Viajei com aquilo em mente, mas não tive tempo de escrever sobre o tema. Felizmente, pois encontrei a resposta que queria num artigo do Le Monde. Tratava-se de um balanço sobre a política de inclusão indiana sob a perspectiva das castas inferiores.

Se há algum país que conhece preconceito e discriminação é a Índia. Por pressões internas e externas, montou-se um forte esquema de inclusão, começando pela abertura da máquina pública aos intocáveis.

Na medida em que os excluídos penetravam na administração das cidades e províncias, o país promovia uma vasta privatização. No mundo privado, não há cotas compulsórias. Não podemos dizer que a privatização só existiu para se burlar a inclusão. Diversos fatores originaram tal movimento, inclusive esse.

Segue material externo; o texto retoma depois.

/-- R370, R372, R373, R375, R377, R378, R384 and R385: firmware builds candidates, and installs GUARDED one that gives what the original gave on every sample, and at level 1 on the edge sets of the first 32 (its id, its code and what its cost model says are logs 74, 35 and 75; which candidates obey R372 is log 119, the edge values of narrow elements and counts log 136); a comparison that agrees counts toward promotion, one that does not culls the variant; one that is late is abandoned; the withdrawal record is posted once; GQREAD is written unless the count of the queue would leave its range. -/
def Obligations.GrazeEvents : Prop :=
  ∀ (s : State) (v k n e : Nat) (T : GTarget) (words : List W32) (code : Code) (info : RInfo) (d : GCand) (h : Hurdle) (f : Fold) (rs : Regs) (val : W64) (m : Nat × GLive × GLive × GLive),
    let g := (s.vf v).graze
    let run := fun (info : RInfo) (c : Code) => runLane info T.bud T.fmode T.nmode c
    let die := dieOfCore ((s.vfCores v).headD 0)
    let used := (s.vfs.map (fun x => (x.2.graze.paddock.filter (fun y => y.die == die)).length)).foldl (· + ·) 0
    let live := (g.folds.filter (fun y => y.st != .culled)).length
    let taken := g.folds.any (fun y => y.st != .culled && y.pc == T.pc && y.fmode == T.fmode && y.nmode == T.nmode)
    let b := 0x1000000 + 64 * v
    let lg := s.hwN (b + 9) 1
    let wr := s.hwN (b + 0x20) 8
    let slot := s.hwN (b + 0x10) 8 + 128 * (wr % 2 ^ lg)
    let owner := ((s.launch h.launch).map (·.vf)).getD 0
    let us := if f.units.contains (h.launch, h.stage, h.uidx) then f.units else f.units ++ [(h.launch, h.stage, h.uidx)]
    (g.targets[k]? = some T → s.region v T.bud T.pc = some info → decodeCode T.bud 64 0 words = some code →
      (T.ev = some e → used < 128 → g.next < 2 ^ 26 → candidateOk T.bud info code = true → Does s (.candidateBuild v k words) fun x =>
          (x.vf v).graze = { g with paddock := g.paddock ++ [⟨g.next, T.key, die, words⟩], next := g.next + 1 } ∧ x.mem = s.mem)
      ∧ (T.ev = none ∨ 128 ≤ used ∨ 2 ^ 26 ≤ g.next ∨ candidateOk T.bud info code = false → exec (.candidateBuild v k words) s = .next s))
    ∧ (g.paddock[n]? = some d → g.targets.find? (fun t => t.key == d.target) = none → Does s (.candidateTest v n) fun x => (x.vf v).graze = { g with paddock := g.paddock.eraseIdx n } ∧ x.mem = s.mem)
    ∧ (g.paddock[n]? = some d → g.targets.find? (fun t => t.key == d.target) = some T →
      (T.samples.length < 512 ∨ 64 ≤ live → exec (.candidateTest v n) s = .next s)
      ∧ (512 ≤ T.samples.length → live < 64 → s.region v T.bud T.pc = some info → decodeCode T.bud 64 0 d.code = some code →
        let agrees := (∀ x ∈ T.samples, run info code x.1 = some x.2)
          ∧ (T.ev = some 1 → ∀ x ∈ T.samples.take 32, ∀ y ∈ edgeSet info x.1, ∃ z, run info code y = some z ∧ run info info.code y = some z)
        (taken = false → agrees → Does s (.candidateTest v n) fun x =>
            (x.vf v).graze = { g with paddock := g.paddock.eraseIdx n, folds := g.folds ++ [{ seq := d.seq, pc := T.pc, fmode := T.fmode, nmode := T.nmode, code := d.code, bud := T.bud, size := info.close - T.pc, ev := T.ev.getD 1, st := .guarded }] } ∧ x.mem = s.mem)
        ∧ (taken = true ∨ ¬agrees → Does s (.candidateTest v n) fun x => (x.vf v).graze = { g with paddock := g.paddock.eraseIdx n } ∧ x.mem = s.mem)))
    ∧ (s.hurdles[n]? = some h →
      (h.closed = none ∨ s.shut h.core h.quarter = true ∨ (∃ c₀, h.closed = some c₀ ∧ c₀ + 4096 < s.cycle) → exec (.hurdleComparison n) s = .next s)
      ∧ (∀ c₀, h.closed = some c₀ → s.cycle ≤ c₀ + 4096 → s.shut h.core h.quarter = false → s.fold owner h.fold = some f → s.region owner f.bud f.pc = some info → f.run f.bud h.entry h.mask pureFuel = some rs →
        (mismatch info h.entry h.result rs h.mask = none → f.st = .guarded → h.level ≤ 1 →
          (f.agree + 1 < 4096 ∨ us.length < 4 → Does s (.hurdleComparison n) fun x => x.hurdles = s.hurdles.eraseIdx n ∧ x.fold owner h.fold = some { f with agree := f.agree + 1, units := us } ∧ x.mem = s.mem)
          ∧ (4096 ≤ f.agree + 1 → 4 ≤ us.length → Does s (.hurdleComparison n) fun x => x.hurdles = s.hurdles.eraseIdx n
              ∧ x.fold owner h.fold = some { f with agree := f.agree + 1, units := us, st := .promoted, first := s.elWrite owner, perCore := [], execs := 0 }))
        ∧ (mismatch info h.entry h.result rs h.mask = some m → f.st ≠ .culled → Does s (.hurdleComparison n) fun x => x.hurdles = s.hurdles.eraseIdx n ∧ (f.pc, f.fmode, f.nmode) ∈ (x.vf owner).graze.bars
            ∧ ∃ y, x.fold owner h.fold = some y ∧ y.st = .culled ∧ y.cause = (if f.st = .promoted then 0 else 1) ∧ x.mem = s.mem)
        ∧ (mismatch info h.entry h.result rs h.mask = none → f.st ≠ .guarded ∨ 2 ≤ h.level → Does s (.hurdleComparison n) fun x => x.hurdles = s.hurdles.eraseIdx n ∧ x.fold owner h.fold = some f ∧ x.mem = s.mem))
      ∧ (∀ c₀, h.closed = some c₀ → (c₀ + 4096 < s.cycle → Does s (.comparisonAbandon n) fun x => x.hurdles = s.hurdles.eraseIdx n ∧ x.vfs = s.vfs ∧ x.mem = s.mem)
          ∧ (s.cycle ≤ c₀ + 4096 → exec (.comparisonAbandon n) s = .next s)))
    ∧ (s.fold v k = some f →
      (f.st ≠ .culled ∨ f.posted = true → exec (.cullWithdrawalRecord v k) s = .next s)
      ∧ (f.st = .culled → f.posted = false → Does s (.cullWithdrawalRecord v k) fun x => x.fold v k = some { f with posted := true }
          ∧ (4 ≤ lg → lg ≤ 12 → s.hwN (b + 0x10) 8 ≠ 0 → g.held = [] → wr - s.hwN (b + 0x28) 8 < 2 ^ lg → (s.ringPut v slot []).isSome = true → x.hwN (b + 0x20) 8 = (wr + 1) % 2 ^ 64)))
    ∧ (wr < val.toNat ∨ 2 ^ lg < wr - val.toNat → exec (.gqrdWrite v val) s = .next s)
    ∧ (val.toNat ≤ wr → wr - val.toNat ≤ 2 ^ lg → Does s (.gqrdWrite v val) fun x => x.hwN (b + 0x28) 8 = val.toNat
        ∧ (g.held = [] → x.hwN (b + 0x20) 8 = wr ∧ x.mem = s.mem)
        ∧ (∀ bs, g.held = [bs] → wr - val.toNat < 2 ^ lg → (s.ringPut v slot bs).isSome = true → x.hwN (b + 0x20) 8 = (wr + 1) % 2 ^ 64 ∧ (x.vf v).graze.held = []))

/-- R87, R396 to R398, R400, R402, R404 and R448: an uncorrectable error poisons its lane, register, word, line or line of a queue's ring, or ends the unit whose control state it strikes, of which the unit store buffer and the slot status entries are a part, also those of a wave that has exited and of a unit that is saved out, and is recorded; corrected errors are counted, repaired and lapse; the two parts of a function's reset; bellwether records; the hypervisor's hold of a trace unit. A RAS ring outside every range of R15 stops the machine, since no such address exists (log 14). -/
def Obligations.ErrorsAndResets : Prop :=
  ∀ (s : State) (id n lane c p d vault bank row col cls v q : Nat) (isRow : Bool) (r : UnitR) (e : ErrEntry) (rep : Nat × Nat × Nat × Nat × Nat) (bell : Bell),
    let w := s.wave id
    let D := s.die d
    let day := 24 * 3600 * 1400000000
    let now := s.cycle
    let off := s.hwN 0x1200 8 = 0
    let lg := s.hwN 0x1208 1
    let at_ := s.hwN 0x1200 8 + 32 * (s.hwN 0x1210 8 % 2 ^ lg)
    let old := D.errs.filter (fun x => now < x.last + day)
    let new := addErr old vault bank row col now
    let known := ∃ x ∈ old, x.vault = vault ∧ x.bank = bank ∧ x.row = row ∧ x.col = col
    let Line := fun (t : State) => p / 64 ∈ t.poison ∧ ∀ k, k ≠ p / 64 → (k ∈ t.poison ↔ k ∈ s.poison)
    (w.st ≠ .empty →
      Does s (.uncorrectableError (.vLane id n lane)) (fun t => t.mem = s.mem ∧ (∀ m j, vBad (t.wave id) m j = (key m j == key n lane || vBad w m j)) ∧ t.wave id = { w with poison := { w.poison with v := (t.wave id).poison.v } })
      ∧ Does s (.uncorrectableError (.oLane id n lane)) (fun t => t.mem = s.mem ∧ (∀ m j, oBad (t.wave id) m j = (key m j == key n lane || oBad w m j)) ∧ t.wave id = { w with poison := { w.poison with o := (t.wave id).poison.o } })
      ∧ Does s (.uncorrectableError (.yLane id n lane)) (fun t => t.mem = s.mem ∧ (∀ m j, yBad (t.wave id) m j = (key m j == key n lane || yBad w m j)) ∧ t.wave id = { w with poison := { w.poison with y := (t.wave id).poison.y } })
      ∧ Does s (.uncorrectableError (.sReg id n)) (fun t => t.mem = s.mem ∧ (∀ m, sBad (t.wave id) m = (m == n || sBad w m)) ∧ t.wave id = { w with poison := { w.poison with s := (t.wave id).poison.s } })
      ∧ (lane < 32 → Does s (.uncorrectableError (.pLane id lane)) fun t => t.mem = s.mem ∧ (∀ m j, j < 32 → pBad (t.wave id) m j = (decide (m ≠ 0 ∧ m < 128 ∧ j = lane) || pBad w m j))
          ∧ t.wave id = { w with poison := { w.poison with p := (t.wave id).poison.p } })
      ∧ (isCtl id = true → id < 12480 → Does s (.uncorrectableError (.control id)) fun t => (t.wave id).st = .empty))
    ∧ (id < 12480 → isCtl id = false → s.holderOf id = some v → s.unit v = some r → Does s (.uncorrectableError (.control id)) fun t => t.unit v = none)
    ∧ (id < 12480 → (if isCtl id then w.st = .empty else s.holderOf id = none) → exec (.uncorrectableError (.control id)) s = .next s)
    ∧ (∀ x, 12480 ≤ id → s.saved.find? (fun y => y.parked.contains id) = some x →
      (x.back = none → Does s (.uncorrectableError (.control id)) fun t => x ∉ t.saved ∧ t.units = s.units)
      ∧ (x.back = some v → s.unit v = some r → Does s (.uncorrectableError (.control id)) fun t => t.unit v = none))
    ∧ (∀ x, w.st ≠ .empty → w.latA = some x → x.tag < 240 → Does s (.uncorrectableError (.latch id 0 lane)) fun t => t.mem = s.mem ∧ ∀ m j, vBad (t.wave id) m j = (key m j == key x.tag lane || vBad w m j))
    ∧ (s.unit v = some r → n < r.sb.length → Does s (.uncorrectableError (.sbLine v n)) fun t => t.unit v = none)
    ∧ ((mget none D.fcache p).isSome = true → Does s (.uncorrectableError (.copyLine d p)) fun t => p ∈ (t.die d).fbad ∧ (t.die d).fcache = D.fcache ∧ t.mem = s.mem)
    ∧ (∀ l B, s.launch v = some l → l.queues[q]? = some B → Does s (.uncorrectableError (.ring v q n)) fun t => t.mem = s.mem
        ∧ ∃ x, t.launch v = some x ∧ x.queues[q]? = some (if 64 * n < 2 ^ B.log2cap * (4 * B.size4) then { B with badl := nsAdd B.badl n } else B))
    ∧ (Does s (.uncorrectableError (.spWord c n)) fun t => t.mem = s.mem ∧ ∀ k, mget false (t.core c).spPoison k = (k == n || mget false (s.core c).spPoison k))
    ∧ (Does s (.uncorrectableError (.accWord c n)) fun t => t.mem = s.mem ∧ ∀ k, mget false (t.core c).accPoison k = (k == n || mget false (s.core c).accPoison k))
    ∧ (isTier2 p = true ∨ (isLocal p = true ∧ off) → Does s (.uncorrectableError (.line p)) fun t => Line t ∧ t.mem = s.mem)
    ∧ (isLocal p = true → ¬off → 6 ≤ lg → lg ≤ 16 → isLocal at_ = true ∨ isTier2 at_ = true → Does s (.uncorrectableError (.line p)) fun t => Line t ∧ t.hwN 0x1210 8 = (s.hwN 0x1210 8 + 1) % 2 ^ 64
        ∧ readB t.mem at_ = 4 ∧ readB t.mem (at_ + 1) = 4 ∧ readB t.mem (at_ + 2) = BitVec.ofNat 8 (p / 0xC00000000) ∧ readB t.mem (at_ + 3) = BitVec.ofNat 8 (p % 0xC00000000 / 4096 % 16) ∧ readN t.mem (at_ + 16) 8 = p / 64 * 64)
    ∧ (isLocal p = true → ¬off → 6 ≤ lg → lg ≤ 16 → isFabric at_ = true → Does s (.uncorrectableError (.line p)) fun t => Line t ∧ t.hwN 0x1210 8 = (s.hwN 0x1210 8 + 1) % 2 ^ 64 ∧ t.mem = s.mem ∧ ∃ q ∈ t.reqs, q.use = .ring ∧ q.line = at_ / 64 * 64)
    ∧ (isLocal p = true → ¬off → 6 ≤ lg → lg ≤ 16 → isHole at_ = true → exec (.uncorrectableError (.line p)) s = .fault .physicalHole)
    ∧ (4 ≤ d ∨ 16 ≤ vault → exec (.correctedError d vault bank row col) s = .next s)
    ∧ (d < 4 → vault < 16 →
      (reached old new vault bank row col = [] → Does s (.correctedError d vault bank row col) fun t => t.mem = s.mem ∧ (t.die d).repairs = D.repairs
          ∧ (¬known → old.length < 64 → (t.die d).errs = old ++ [⟨vault, bank, row, col, now, 1⟩]) ∧ (known → (t.die d).errs.length = old.length))
      ∧ (off → reached old new vault bank row col = [cls] →
        (cls < 3 → mget 0 D.spares (2 * (16 * bank + vault) + (if cls = 1 then 0 else 1)) < (if cls = 1 then 8 else 4) → Does s (.correctedError d vault bank row col) fun t =>
            (t.die d).errs = new ∧ (t.die d).repairs = D.repairs ++ [(vault, bank, cls, row, col)] ∧ t.mem = s.mem)
        ∧ (cls = 3 → Does s (.correctedError d vault bank row col) fun t => (t.die d).errs = new ∧ (t.die d).removed = D.removed ++ [(vault, bank)] ∧ t.mem = s.mem
            ∧ ∀ k, ∀ f ∈ (t.vf k).pool, inBank d vault bank f.1 (pageBytes f.2) = false)))
    ∧ (let hit := fun (x : Nat × Nat × Nat × Nat × Nat) => x.1 == vault && x.2.1 == bank && (x.2.2.1 == 1) == isRow && (if isRow then x.2.2.2.1 else x.2.2.2.2) == n
      (D.repairs.find? hit = none → exec (.dramRepair d vault bank isRow n) s = .next s)
      ∧ (off → D.repairs.find? hit = some rep → Does s (.dramRepair d vault bank isRow n) fun t => t.die d = { D with repairs := D.repairs.erase rep } ∧ t.mem = s.mem))
    ∧ (D.errs[n]? = some e → (e.last + day ≤ now → Does s (.correctionEntryLapse d n) fun t => t.die d = { D with errs := D.errs.eraseIdx n } ∧ t.mem = s.mem) ∧ (now < e.last + day → exec (.correctionEntryLapse d n) s = .next s))
    ∧ (v < 64 →
      (s.hwN (64 * v + 9) 1 ≠ 1 → exec (.functionReset v) s = .next s)
      ∧ (s.hwN (64 * v + 9) 1 = 1 → Does s (.functionReset v) fun t =>
          t.hwN (64 * v + 9) 1 = 2 ∧ (t.vf v).resetting = true ∧ (t.vf v).svcq = [] ∧ (t.vf v).sweeps = [] ∧ (∀ u x, t.unit u = some x → x.vf ≠ v) ∧ (∀ l x, t.launch l = some x → x.vf ≠ v) ∧ (∀ x ∈ t.saved, x.unit.vf ≠ v)
          ∧ (∀ x ∈ t.pend, ∀ l, s.launch x.launch = some l → l.vf ≠ v) ∧ (∀ k, (mget {} (t.vf v).preqs k).live = false) ∧ (q < 8192 → s.hwN (qBlock q + 9) 1 = v → t.hwN (qBlock q + 0x0B) 1 = 0))
      ∧ ((s.vf v).resetting = false ∨ (∃ x ∈ s.reqs, x.ident ∈ coreIds (s.vfCores v)) → exec (.functionResetComplete v) s = .next s)
      ∧ ((s.vf v).resetting = true → s.reqs = [] → s.changes = [] → Does s (.functionResetComplete v) fun t =>
          t.hwN (64 * v + 9) 1 = 1 ∧ t.hwN (64 * v + 0x10) 8 = 0 ∧ t.hwN (64 * v + 0x28) 8 = (s.hwN (64 * v + 0x28) 8 + 1) % 2 ^ 64 ∧ (t.vf v).resetting = false ∧ (t.vf v).resvs = [] ∧ (t.vf v).pool = (s.vf v).pool ∧ (t.vf v).resident = []
          ∧ (t.vf v).ctab = [] ∧ (t.vf v).keyGen = (s.vf v).keyGen + 1 ∧ (∀ k ∈ s.vfCores v, (t.core k).spad = [] ∧ (t.core k).acc = [] ∧ (t.core k).cmds = []) ∧ (q < 8192 → s.hwN (qBlock q + 9) 1 = v → t.qHead q = t.qTail q))
      ∧ ((s.core c).vf = some v → (s.quarter c q).bell = some bell → s.bellDone bell = true → Does s (.bellwetherRecord c q) fun t => (t.quarter c q).bell = none ∧ (s.hwN (64 * v + 0x18) 8 = 0 → t.mem = s.mem)
          ∧ (let b := s.hwN (64 * v + 0x18) 8
            let k := s.hwN (64 * v + 0x20) 8
            let l := s.hwN (64 * v + 0x0B) 1
            b ≠ 0 → 6 ≤ l → l ≤ 16 → (s.ringPut v (b + 32 * (k % 2 ^ l)) []).isSome = true → t.hwN (64 * v + 0x20) 8 = (k + 1) % 2 ^ 64)))
    ∧ ((s.quarter c q).bell = none ∨ ((s.quarter c q).bell = some bell ∧ s.bellDone bell = false) → exec (.bellwetherRecord c q) s = .next s)
    ∧ ((s.core c).lent = false → exec (.traceHypervisorRelease c) s = .next s ∧ Does s (.traceHypervisorHold c) fun t => t.core c = { s.core c with lent := true } ∧ t.waves = s.waves ∧ ((s.core c).vf = none → t.mem = s.mem))
    ∧ ((s.core c).lent = true → exec (.traceHypervisorHold c) s = .next s ∧ Does s (.traceHypervisorRelease c) fun t => t.core c = { s.core c with lent := false } ∧ t.waves = s.waves ∧ ((s.core c).vf = none → t.mem = s.mem))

A Índia conseguiu trazer um pouco dignidade a dezenas de milhões de habitantes. Porém, é inocente se imaginar que o esforço de inclusão não encontra resistência. Criam-se ou aumentam-se as barreiras naturais a fim de se preservar o status quo.

Hoje, um dos pilares da discriminação na Índia é o domínio da língua. Qual língua? Inglês, é claro! Em meio a mais de 20 idiomas, o inglês funciona como a lingua franca do país, que viabiliza a gestão nacional e a sua excepcional integração no mercado de serviços internacionais.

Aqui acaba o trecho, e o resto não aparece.